In addition to the pronounced hysteresis, the observation of re-entrant superconductivity as the magnetic field increases suggests that the SC-II phase can be stabilized by the magnetic field. After carefully ruling out trivial origins, the spin-singlet scenario cannot support the field-induced re-entrant superconductivity. This is because the Zeeman effect of the magnetic field tends to suppress the spin-singlet superconducting state by inducing a depairing effect on spin-singlet Cooper pairs, whereas it does not affect the equal-spin pairing states. Therefore, the reappearance of the superconducting state under a larger magnetic field is not consistent with the spin-singlet Cooper pairs scenario. Instead, the observed re-entrance is more consistent with equal-spin pairing, where the spin-magnetic moments of the Cooper pairs couple to the magnetic field, lowering the energy of the superconducting state. Moreover, within the hysteresis loop, the transition of the finite resistance state to the superconducting state upon applying and then removing the current indicates that the finite resistance state is a metastable state. This suggests that there can be different superconducting domains with opposite spin polarizations in the finite resistance state, similar to the case of a ferromagnet with magnetic domains. Furthermore, due to the centrosymmetric point group symmetry, the superconducting pairing should be odd parity due to the spin-triplet pairing⁵⁰. Therefore, the orbital part of the pairing should be p-wave or f-wave in nature^{51,52,53,54,55,56,57,58,59,60,61,62,63,64}. These large number of novel properties observed in the superconducting state place strong constraints on the pairing symmetry of RbV₃Sb₅.

Since the superconducting pairing is formed near the Fermi surface, we project the four-orbital (eight-band) model into the manifestly covariant pseudospin basis (MCPB)^30,65,66 by choosing two degenerate bands \(\left(| {{{\bf{k}}}},\alpha \rangle,| {{{\bf{k}}}},-\alpha \rangle \right)\) near the Fermi surface as the projecting targets. Here, k is the crystal momentum and \(\alpha\) is the pseudo-spin index (The detail can be found in the Method Section and the Supplementary Information). It is important to note that the original point group symmetry of the material is D_6h. Before the superconducting transition happens, the nematic order parameter comes in references^20,23 and reduces the point group symmetry to D_2h. Therefore, the superconducting order parameters can be constructed by using basis functions belonging to irreducible representations of the point group D_2h. As mentioned above, this pairing state must possess net in-plane spin polarization. The possible superconducting order parameters represented by the d-vectors are listed in Table 1. Importantly, both of these are nodal topological p-wave, spin-triplet, time-reversal-symmetry-breaking states. As shown in the Supplementary Information, both of these states possess Majorana flat bands at the sample boundaries. In the following, we choose the B_3u representation without loss of generality.
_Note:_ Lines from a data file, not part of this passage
/-- With nothing left to send the two EOTs are exchanged, and both commands end with their counts (R136, R164, R206). -/
theorem Synced.comes_to_end {p : Pair} {s r : State} (hp : p.Comes .sender s r) (h : Synced [] s r) :
    ∃ s' r', p.Comes .sender s' r' ∧ s'.phase = .terminated ∧ r'.phase = .terminated ∧ s'.result = .ok s.total ∧
      r'.result = .ok r.total ∧ r'.sink = r.sink := by
  have hs : AtSource [] (s.answered 1 0) := ⟨h.source.resetPin, h.source.phase, h.source.n, h.source.src, h.source.ends⟩
  have hreset : ((s.answered 1 0).atFirstEot []).resetPin = false := h.source.resetPin
  have hfirst := hp.reaches 1 0 (bs := [0x04])
    ((hs.reaches_firstEot (rd := []) (by rw [List.append_nil]; exact h.handshake) rfl).trans
      (reaches_of_step (step_writes_firstEot hreset [] rfl rfl))) rfl
  rw [h.empty] at hfirst
  have hr : AtHeader ((r.withChanRd [.byte 0x04]).answered 1 0) :=
    ⟨h.header.resetPin, h.header.phase, h.header.cmd, h.header.handshakeDone⟩
  have hnak := hfirst.swap.reaches 1 0 ⟨2, hr.runSteps_firstEot rfl rfl⟩ (bs := [0x15]) rfl
  have hsecond := hnak.swap.reaches 1 0 ⟨2, runSteps_secondEotWritten hreset [] []⟩ (bs := [0x04])
    (List.append_cons ..)
  have hack := hsecond.swap.reaches 1 0 ⟨2, hr.runSteps_secondEot (rd := []) (wr := [])⟩ (bs := [0x06]) (List.append_cons ..)
  have hend := hack.swap.reaches 0 0 (reaches_of_step (step_takes_lastAck hreset [] [] h.cmd [0x04, 0x04])) (bs := [])
    (List.append_nil _).symm
  exact ⟨_, _, hend, rfl, rfl, rfl, rfl, rfl⟩

/-! ### The whole transfer -/

/-- Both commands end, the sender's count being that of its bytes, and the packets are in the sink (R206). -/
theorem Synced.completes (D : List Byte) {p : Pair} {s r : State} (hp : p.Comes .sender s r) (h : Synced D s r) :
    ∃ s' r', p.Comes .sender s' r' ∧ s'.phase = .terminated ∧ r'.phase = .terminated ∧ s'.result = .ok (s.total + D.length) ∧
      r'.result = .ok (r.total + 128 * (packetsOf D).length) ∧ r'.sink = r.sink ++ (packetsOf D).flatten := by
  induction D using chunk_induction generalizing s r with
  | nil =>
    rw [packetsOf_nil, List.flatten_nil, List.append_nil]
    exact h.comes_to_end hp
  | chunk D hD ih =>
    obtain ⟨s₁, r₁, hp₁, h₁, hcount, hcount', hsink⟩ := h.comes_next hp hD
    obtain ⟨s', r', hp', hphase, hphase', hresult, hresult', hsink'⟩ := ih hp₁ h₁
    refine ⟨s', r', hp', hphase, hphase', ?_, ?_, ?_⟩
    · rw [hresult, hcount, List.length_drop]
      exact congrArg CmdResult.ok (by omega)
    · rw [hresult', hcount', packetsOf_of_ne_nil hD, List.length_cons]
      exact congrArg CmdResult.ok (by omega)
    · rw [hsink', hsink, packetsOf_of_ne_nil hD, List.flatten_cons, List.append_assoc]

/-- How many packets a source makes (R201). -/
theorem length_packetsOf (D : List Byte) : (packetsOf D).length = (D.length + 127) / 128 := by
  induction D using chunk_induction with
  | nil => rfl
  | chunk D hD ih =>
    have hpos := List.length_pos_iff.mpr hD
    rw [packetsOf_of_ne_nil hD, List.length_cons, ih, List.length_drop]
    omega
Table 1 Possible order parameters with time-reversal symmetry breaking. Here \({k}_{1}={k}_{x}\), \({k}_{2}=\frac{1}{2}{k}_{x}+\frac{\sqrt{3}}{2}{k}_{y}\)

The matrix representation of the superconducting gap in the MCPB is \(\hat{\triangle }=\left({{{\bf{d}}}}\cdot {{{\boldsymbol{\sigma }}}}\right)i{\sigma }_{2}\), where the \({\sigma }_{i}\left(i={{\mathrm{1,2,3}}}\right)\) are the Pauli matrices. The nodes of these two order parameters belonging to different representations are located on x-axis and y-axis, respectively. The parameter \({{{\boldsymbol{\xi }}}}\) controls the amplitude of the spin polarization: \(1-\eta=1-|{\cos \left(2{{{\boldsymbol{\xi }}}}\right)}^{2}-{\sin \left(2{{{\boldsymbol{\xi }}}}\right)}^{2}|\), which is determined by the specific form of the interactions in this material, while the parameter \({{{\boldsymbol{\chi }}}}\) controls the spin-polarization direction of the Cooper pairs. The orientation of the spin polarization p of the Cooper pair is given by: \({{{\bf{p}}}}=i{{{\bf{d}}}}\times {{{{\bf{d}}}}}^{*}\propto (\sin \left({{{\boldsymbol{\chi }}}}\right),-\cos \left({{{\boldsymbol{\chi }}}}\right),0)\), which is coupled with the effective magnetic field \({{{{\bf{g}}}}}_{{{{\bf{k}}}}}\) in the MCPB in the form of \(-{{{{\bf{g}}}}}_{{{{\bf{k}}}}}\cdot {{{\bf{p}}}}\). Therefore, the direction of the spin polarization can be pinned by the applied magnetic field (See Supplementary Information for detail). When the magnetic field changes its sign, superconducting domains with opposite spin-polarization become energetically favorable and can be created.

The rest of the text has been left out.